This would involve at least three more crates being added to the Rust ecosystem. While I'm not opposed to this, it's worth noting that this would be an increase in the number of crates that hyper depends on. In addition, it would likely make the current hyper crate more complex, as it would require taking some of the logic and turning it into a state machine.

Prior art

Recently, I helped split the x11rb crate into an x11rb-protocol crate. The split protocol is now used in my breadx crate in order to provide an alternative asynchronous API over the same protocol. This has worked out very well, and I think that it would be a good idea to do the same for hyper.

Another instance of a protocol/IO split is postgres-protocol.

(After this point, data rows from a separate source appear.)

-- ==== Sys2Proof/Machine/Dispatch.lean ====
section
/-! DEFINITION. One arm per instruction. -/

namespace Sys2Proof.Machine

def exec (i : Instr) (s : State) : Host.Outcome State Fault Refusal :=
  match i with
  | .loadkey => Sys2Proof.Machine.execLoadkey s
  | .deriveSeal => Sys2Proof.Machine.execDeriveSeal s
  | .deriveOpen => Sys2Proof.Machine.execDeriveOpen s
  | .flush => Sys2Proof.Machine.execFlush s
  | .zeroize => Sys2Proof.Machine.execZeroize s
  | .push b => Sys2Proof.Machine.execPush b s

end Sys2Proof.Machine
end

notgull avatar Nov 21 '22 23:11 notgull

Disclaimer: offering thoughts after only skimming your draft RFC.

A few things to consider:

  • Currently hyper goes to decent lengths to avoid copying data where possible (using bytes::{Bytes, Buf}). That same care should be put into the API of the separate h1 crate.

  • There are some complicated timing and triggering events in http1. For example, the Expect: 100-Continue header and the corresponding HTTP/1.1 100 Continue\r\n\r\n response. A client sends the header when it wants to delay sending the request body until it knows the server wants to read it (e.g., client doesn't want to waste bandwidth sending a huge body if the server is going to say 400 Bad Request because of the headers). So in hyper there's a complicated dance between the reader and writer side of a connection. The first time the server attempts to read from the body, that will signal the connection to send the 100 Continue response. This complexity and others like it will need to somehow be expressed in the separate h1 crate.

BGR360 avatar Jan 12 '24 07:01 BGR360